I waited to purchase an iPhone X so that I could get the SIM-free version. Here are some quick first impressions.
Face ID. As reported elsewhere, Face ID seems to work pretty quickly, but it requires a screen swipe to get into the device, which seems like an odd extra step. It failed when I was wearing sunglasses.
Display. Apple’s first OLED display is beautiful to look at, and less HDR/oversaturated than is the case elsewhere. I really like the curved corners, which fulfill what I assume was Steve Jobs’ dream of making the whole device a rounded rectangle. That said, the bezels are big compared to modern Androids, and, of course, the display doesn’t curve to the edges, as do Samsung’s. The display is also only 5.8 inches, compared to 6-inches elsewhere.
Size. The iPhone X is closer in size to my daughter’s (non-Plus) iPhone 6 S—it’s a bit wider and taller—than it is to my iPhone 7 Plus. The display takes up most of the front of the device, however, so it’s like an iPhone 6/7/8 where almost the whole front is a display. Those looking for a phablet may want to hold out for a rumored bigger X-type device for late 2018.
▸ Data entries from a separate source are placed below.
/-- Whatever the executing requests of the channels `p` accepts held or waited for is returned (R22, R28, R29, R37), and
when none of them was held the held set's consequences are as they were. -/
def ReturnedFor (p : ChanId → Bool) (s u : State) : Prop :=
  u.staging.buffers = s.staging.buffers.filter (fun b => !p b.chan) ∧
    u.staging.waiters = s.staging.waiters.filter (fun x => !p x) ∧
    u.journal.readBuffers = s.journal.readBuffers.filter (fun b => !p b.chan) ∧
    u.journal.readWaiters = s.journal.readWaiters.filter (fun x => !p x) ∧
    u.store.reservationWaiters = s.store.reservationWaiters.filter (fun x => !p x) ∧
    u.budget.held = s.budget.held.filter (fun h => !p h.chan) ∧
    ((∀ h ∈ s.budget.held, p h.chan = false) →
      u.budget.pressure = s.budget.pressure ∧ u.journal.full = s.journal.full)

/-- Whatever a channel's executing request held or waited for is returned (R22, R28, R29, R37), and when it was not
held the held set's consequences are as they were. -/
def HoldingsReturned (c : ChanId) (s u : State) : Prop :=
  u.staging.buffers = s.staging.buffers.filter (fun b => b.chan != c) ∧
    u.staging.waiters = s.staging.waiters.filter (fun x => x != c) ∧
    u.journal.readBuffers = s.journal.readBuffers.filter (fun b => b.chan != c) ∧
    u.journal.readWaiters = s.journal.readWaiters.filter (fun x => x != c) ∧
    u.store.reservationWaiters = s.store.reservationWaiters.filter (fun x => x != c) ∧
    u.budget.held = s.budget.held.filter (fun h => h.chan != c) ∧
    ((∀ h ∈ s.budget.held, h.chan ≠ c) →
      u.budget.pressure = s.budget.pressure ∧ u.journal.full = s.journal.full)

/-- The channel's executing request has completed: `x` has taken the channel's next slot, the execution has ended, and
the other channels are the same. In flight falls by one at the slot (R158 to R160). -/
def Completed (c : ChanId) (x : Completion) (s u : State) : Prop :=
  u.taken = s.taken ++ [(c, (s.chan c).cplNext, x)] ∧
    u.chan c = { s.chan c with exec := none, cplNext := ((s.chan c).cplNext + 1) % (s.chan c).cplSlots,
                               inFlight := (s.chan c).inFlight - 1 + fetchBegun c s u } ∧
    HoldingsReturned c s u ∧ SameChannelsBut (fun d => d = c) s u

/-- The command answers a next state in which the request has completed with `x` and nothing else has changed. -/
def OnlyCompletes (c : ChanId) (x : Completion) (s : State) (o : Result) : Prop :=
  ∃ u, o = .next u ∧ Completed c x s u ∧ SameContents s u

/-- The channel's execution has ended without a slot: its request stays in flight and waits to be answered (R84, R158,
R173). -/
def Deferred (c : ChanId) (s u : State) : Prop :=
  u.taken = s.taken ∧
    u.chan c = { s.chan c with exec := none, inFlight := (s.chan c).inFlight + fetchBegun c s u } ∧
    HoldingsReturned c s u ∧ SameChannelsBut (fun d => d = c) s u

/-- The executing request has moved on to a stage, completing nothing; the other channels are the same. -/
def MovedTo (c : ChanId) (r : Executing) (s u : State) : Prop :=
  u.chan c = { s.chan c with exec := some r } ∧ u.taken = s.taken ∧ SameChannelsBut (fun d => d = c) s u

/-- The link interface has begun an action, after everything it had begun before (log entry 15). -/
def Emitted (a : LinkAction) (s u : State) : Prop := ∃ later, u.out = later ++ a :: s.out

/-- The fields of a record, each an offset, a size and a value: the record reads there as the value's low bytes (R174). -/
def Laid (b : List Byte) (fields : List (Nat × Nat × Nat)) : Prop :=
  ∀ f ∈ fields, fieldAt b f.1 f.2.1 = f.2.2 % 256 ^ f.2.1

/-- The SEGMENT_RETIRED alerts of the segments of a list stand in the alert list, posted in the list's order: the record of
the kind shows the last of them and counts them all, and with none of them the records of the kind are as they were (R102,
R171, R172). -/
def RetiredAlerts (l : List SegId) (s u : State) : Prop :=
  (l = [] → u.cc.alerts.filter (fun a => a.kind == .segmentRetired) =
    s.cc.alerts.filter (fun a => a.kind == .segmentRetired)) ∧
  ∀ i, l.getLast? = some i → ∃ a ∈ u.cc.alerts, a.kind = .segmentRetired ∧
    a.seqValue = (s.seg i).lastSeq.getD 0 ∧ a.detail = i.val + (s.seg i).firstSeq.getD 0 * 2 ^ 16 ∧
    a.stamp = s.clock.reading ∧
    ((∀ b ∈ s.cc.alerts, b.kind ≠ .segmentRetired) → a.count = min 255 l.length) ∧
    ∀ b, s.cc.alerts.filter (fun a => a.kind == .segmentRetired) = [b] → a.count = min 255 (b.count + l.length)

/-! ### The answers of waiting and held records -/

/-- The completions of waiting records that end with a status, in order, S standing at `through` (R83, R85, R88). -/
def endings (status : Status) (through : Nat) (l : List Waiter) : List (ChanId × Completion) :=
  l.map (fun w => (w.chan, w.completion status through))

/-- The completions of held records that end with a status, in order (R37). -/
def State.heldEndings (s : State) (status : Status) (l : List HeldRecord) : List (ChanId × Completion) :=
  l.filterMap (fun h => (s.chan h.chan).exec.map (fun r => (h.chan, r.req.refusal status 0)))

/-- The channel of every record takes its completion, and no drain ends by these records (R156, R160). -/
def State.CanAnswer (s : State) (l : List Waiter) : Prop :=
  ∀ w ∈ l, (s.chan w.chan).state = .active ∨
    ((s.chan w.chan).state = .draining ∧ l.countP (fun x => x.chan == w.chan) < (s.chan w.chan).inFlight)

/-- The held set holds no two records of one channel, each of an ACTIVE channel that executes its request (R64). -/
def State.HeldSetLaw (s : State) : Prop :=
  (s.budget.held.map HeldRecord.chan).Nodup ∧
    ∀ h ∈ s.budget.held, (s.chan h.chan).state = .active ∧ (s.chan h.chan).exec.isSome = true

/-- The waiting records that the end of exposure satisfies (R67). -/
def State.exposureAnswers (s : State) (ended : Bool) : List Waiter :=
  s.store.waiting.filter (fun w => ended && w.kind == .appendExposed)

/-- The other waiting records, those that a rise of S to `high` satisfies (R83). -/
def State.coverAnswers (s : State) (ended : Bool) (high : Nat) : List Waiter :=
  s.store.waiting.filter (fun w =>
    !(ended && w.kind == .appendExposed) && (decide (s.store.storedThrough < high) && decide (w.target ≤ high)))

/-- The waiting records that the end of exposure and a rise of S satisfy leave the wait list and complete OK with the
DEFERRED flag, in wait-list order, the ones of the exposure first; then come the completions `own` (R61, R67, R83). -/
def Answers (ended : Bool) (own : List (ChanId × Completion)) (s u : State) : Prop :=
  u.store.waiting = s.store.waiting.filter (fun w =>
      !(ended && w.kind == .appendExposed) &&
        !(decide (s.store.storedThrough < u.store.storedThrough) && decide (w.target ≤ u.store.storedThrough))) ∧
    (s.CanAnswer (s.exposureAnswers ended ++ s.coverAnswers ended u.store.storedThrough) →
      u.takenBy = s.takenBy ++ endings .ok u.store.storedThrough
        (s.exposureAnswers ended ++ s.coverAnswers ended u.store.storedThrough) ++ own)

/-! ### What single commands do -/

/-- How far a channel stands behind the last-served one in the arbiter's order. -/
def State.turn (s : State) (c : ChanId) : Nat := (c.val + 15 - s.cc.lastServed.val) % 16

/-- An APPEND holds its staging buffer and its payload read has begun. -/
def Staged (c : ChanId) (r : Executing) (s u : State) : Prop :=
  MovedTo c { r with stage := .staging, waitReserved := true } s u ∧
    u.staging = { s.staging with buffers := s.staging.buffers ++ [{ chan := c, data := [] }] } ∧
    Emitted (.read r.req.addr r.req.length) s u ∧ SameContents s u ∧ u.budget = s.budget ∧
    u.store.reservationWaiters = s.store.reservationWaiters

/-- An entry stands in segment `i` after what the segment held, its record is updated, and nothing else of the journal
has changed. -/
def Placed (i : SegId) (h : Header) (payload : List Byte) (s u : State) : Prop :=
  u.journal.sram.readBytes (segBase i + (s.seg i).fill) 32 = h.bytes ∧
    u.journal.sram.readBytes (segBase i + (s.seg i).fill + 32) payload.length = payload ∧
    SramSameOutside (segBase i + (s.seg i).fill) (32 + payload.length) s u ∧
    ({ s.seg i with
        fill := (s.seg i).fill + footprint h.length, lastSeq := some h.seq,
        firstSeq := some ((s.seg i).firstSeq.getD h.seq), unstoredFrom := some ((s.seg i).unstoredFrom.getD h.seq),
        state := if (s.seg i).fill + footprint h.length = 4096 then .full else (s.seg i).state } : Segment).SameLog
      (u.seg i) ∧
    SameSegmentsBut (fun j => j = i) s u ∧ u.journal.chain = s.journal.chain ∧ u.journal.head = s.journal.head ∧
    u.journal.format = s.journal.format ∧ u.journal.formatted = s.journal.formatted ∧
    u.journal.nextSeq = s.journal.nextSeq + 1

/-- The header of an entry committed now, but for its check value. -/
def Stamped (c : ChanId) (r : Request) (serial index : Nat) (h : Header) (s : State) : Prop :=
  h.format = s.journal.format ∧ h.stateByte = 1 ∧ h.sealFlag = r.final ∧ h.clockValid = s.clock.clockValid ∧
    h.channel = c.val ∧ h.length = r.length ∧ h.seq = s.journal.nextSeq ∧ h.hostId = r.hostId ∧
    h.serial = serial ∧ h.index = index ∧ h.stamp = s.clock.reading

/-- Command `i` makes the commit attempt of channel `c`'s executing request `r`: the end of its payload read, or a SEAL that
has its wait-list record, at once or after a wait (R26, R30, R84). -/
def Attempts (c : ChanId) (r : Executing) (payload : List Byte) (i : Instr) (s : State) : Prop :=
  (s.chan c).exec = some r ∧
    ((∃ bytes, i = .payloadReadEnd c (.data bytes) ∧ r.req.kind = .append ∧ r.stage = .staging ∧
        (∃ b ∈ s.staging.buffers, b.chan = c) ∧ payload = fitBytes r.req.length bytes) ∨
      (r.req.kind = .sealTxn ∧ payload = [] ∧ s.waitRecordFree = true ∧
        ((i = .sealTxn c ∧ r.stage = .handed ∧ s.journal.formatted = true ∧ s.store.reservationWaiters = []) ∨
          (i = .waitListReservation ∧ r.stage = .waitReservation ∧ s.store.reservationWaiters.head? = some c))))

/-- The transaction check of R45 refuses a request with a key. -/
def TxnRefused (c : ChanId) (r : Executing) (s : State) (status : Status) : Prop :=
  (s.findTxn c r.req.hostId = none ∧ r.req.kind = .sealTxn ∧ status = .txnUnknown) ∨
    (s.findTxn c r.req.hostId = none ∧ r.req.kind ≠ .sealTxn ∧ r.req.sealFlag = false ∧ r.txnReserved = false ∧
      64 ≤ s.txns.table.length + s.txnReservations ∧ status = .txnLimit) ∨
    ∃ t, s.findTxn c r.req.hostId = some t ∧
      ((t.expired = true ∧ status = .txnExpired) ∨
        (t.expired = false ∧ 1022 < t.count ∧ r.req.final = false ∧ status = .txnTooLong))

/-- The tests 1 to 4 of R31, in order, refuse a commit attempt with a status. -/
def Refused (c : ChanId) (r : Executing) (s : State) (status : Status) : Prop :=
  ((s.chan c).state = .draining ∧ r.req.hostId ≠ 0 ∧ status = .cancelled) ∨
    (¬ ((s.chan c).state = .draining ∧ r.req.hostId ≠ 0) ∧
      ((s.journal.nextSeq = 2 ^ 48 - 1 ∧ status = .seqExhausted) ∨
        (s.journal.nextSeq ≠ 2 ^ 48 - 1 ∧ s.mediaFault = true ∧ status = .nvFault) ∨
        (s.journal.nextSeq ≠ 2 ^ 48 - 1 ∧ s.mediaFault = false ∧ r.req.hostId ≠ 0 ∧ TxnRefused c r s status)))

/-- What a refused attempt leaves: the completion, and the removal of an EXPIRED record (R31, R45). -/
def AttemptRefused (c : ChanId) (r : Executing) (status : Status) (s u : State) : Prop :=
  Completed c (r.req.refusal status 0) s u ∧ SameLog s u ∧
    SameUnits { s with txns.table :=
      if status = .txnExpired then s.txns.table.filter (fun x => !(x.chan == c && x.hostId == r.req.hostId))
      else s.txns.table } u

/-- What a record that takes a reason does to the journal-full flag: SPACE sets it, and from clear posts JOURNAL_FULL with
head and the counts of the chain and of RETIRED segments and the footprint; BUDGET leaves it set only while another held
record has reason SPACE, and posts nothing (R101, R172). -/
def FullNoted (fp : Nat) (reason : HoldReason) (s u : State) : Prop :=
  (reason = .space → u.journal.full = true ∧
    (s.journal.full = false → s.cc.alertWaiters = [] →
      u.cc.alerts = foldAlert .journalFull s.journal.head
        (s.journal.chain.length + s.countSegs (fun g => g.state == .retired) * 2 ^ 16 + fp * 2 ^ 32)
        s.clock.reading s.cc.alerts) ∧
    (s.journal.full = true → u.cc.alerts = s.cc.alerts ∧ u.taken = s.taken)) ∧
  (reason = .budget →
    u.journal.full = (s.journal.full && u.budget.held.any (fun x => x.reason == .space)) ∧
    u.cc.alerts = s.cc.alerts ∧ u.taken = s.taken)

/-- The admission test refuses an attempt that is no grant, with this reason: its own checks in order, or behind a held set
that is not empty the oldest record's reason (R62, R63). -/
def AdmissionRefused (fp : Nat) (reason : HoldReason) (s : State) : Prop :=
  (s.needsNew fp = true ∧ s.freeExists = false ∧ reason = HoldReason.space) ∨
    (s.needsNew fp = false ∨ s.freeExists = true) ∧ s.budget.b < s.dirtyCount + 1 ∧ reason = HoldReason.budget ∨
    (s.needsNew fp = false ∨ s.freeExists = true) ∧ s.dirtyCount + 1 ≤ s.budget.b ∧
      ∃ oldest rest, s.budget.held = oldest :: rest ∧ reason = oldest.reason

/-- What an attempt of command `i` that is held leaves: the request keeps its reservation and its staging buffer with the
payload, holds a transaction reservation when its key had no record, and has a record at the held set's tail; the journal,
the transactions, S, the wait list and the clock are the same (R35, R45, R64, R68). -/
def AttemptHeld (c : ChanId) (r : Executing) (payload : List Byte) (i : Instr) (reason : HoldReason) (s u : State) : Prop :=
  (u.chan c).exec = some { r with
    stage := .held, waitReserved := r.waitReserved || r.req.kind == .sealTxn,
    txnReserved := r.txnReserved ||
      (r.req.hostId != 0 && !r.req.sealFlag && (s.findTxn c r.req.hostId).isNone) } ∧
  u.staging = { s.staging with buffers := s.staging.buffers.map (fun b =>
    if b.chan = c ∧ r.req.kind = .append then { b with data := payload } else b) } ∧
  u.budget.held = s.budget.held ++
    [{ chan := c, tag := r.req.tag, reason := reason, footprint := footprint r.req.length,
       key := if r.req.hostId = 0 then none else some r.req.hostId }] ∧
  u.store.reservationWaiters =
    (if i = .waitListReservation then s.store.reservationWaiters.tail else s.store.reservationWaiters) ∧
  SameLog s u ∧ u.txns = s.txns ∧ u.store.storedThrough = s.store.storedThrough ∧
  u.store.waiting = s.store.waiting ∧ u.clock = s.clock ∧ FullNoted (footprint r.req.length) reason s u ∧
  (reason = .budget → SameUnits s u) ∧
  (s.budgetLive = true → u.budget.pressure = (decide (s.budget.b ≤ s.dirtyCount + s.budget.headroom) ||
    u.budget.held.any (fun x => x.reason == .budget)))

/-- The serial and index of an entry committed now (R46). -/
def EntryId (c : ChanId) (r : Request) (s : State) (serial index : Nat) : Prop :=
  (r.hostId = 0 ∧ serial = 0 ∧ index = 0) ∨
    (r.hostId ≠ 0 ∧ s.findTxn c r.hostId = none ∧ serial = s.txns.nextSerial ∧ index = 0) ∨
    (r.hostId ≠ 0 ∧ ∃ t, s.findTxn c r.hostId = some t ∧ serial = t.serial ∧ index = t.count)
Form factor/design. Like other modern smartphones, the iPhone X takes the tall, 18:9-ish aspect ratio of the modern smartphone to iOS. And it looks great. The glass back feels and looks elegant, though I’m worried about durability. The vertically-aligned camera lens give it a unique look. But the curved aluminum (or steel, apparently) side material seems fake to me, somehow, and less premium than the rest of the device. I expect it to scratch off and reveal a plastic underneath.
Navigation. Give Apple some credit here: While the removal of the Home/Touch ID button seems odd in the abstract, navigation is nearly intuitive (assuming you’ve ever used a modern smartphone). All of the edge swipes work exactly as expected—up from the bottom to go to Home, down from the top to display Control Center, and so on—and screenshots were easily guessed: Now it’s Power + Volume Up. No problems here.
The notch. I’ve heard from many that the notch kind of disappears with use. I’m not convinced. It’s particularly noticeable in two places, so far: When the screen is white or light-colored and fills the space near the top, and when an app—sadly, far too many—isn’t designed for the new, tall, and notch display, and it appears letter boxed, in this case with empty black spaces at the top and bottom. It’s noticeable and even a distraction at times.
Camera. I arrived home mid-day Saturday from an overnight flight and 19 hours of travel, so I spent more time configuring the phone than testing the camera. But based on a few quick shots taken outside and compared side-by-side with the Pixel 2 XL, the iPhone X camera system looks solid, with slightly more vibrant colors. (The Pixel 2 XL excels at night/low-light shots too.) The new Portrait mode features look interesting, but there are edge issues, of course. Excuse the grizzled look.
My daughter is very grumpy about the iPhone X: It makes her old iPhone look, well, old by comparison. I’m not sure about it yet. I like the look, but don’t believe that Apple can justify the premium pricing. In fact, I kind of wonder why this wasn’t just the non-Plus design for 2017, with a bigger version being sold as the iPhone X Plus. But whatever. It’s an elegant phone, and beautiful and unique in that way that Apple’s best products are.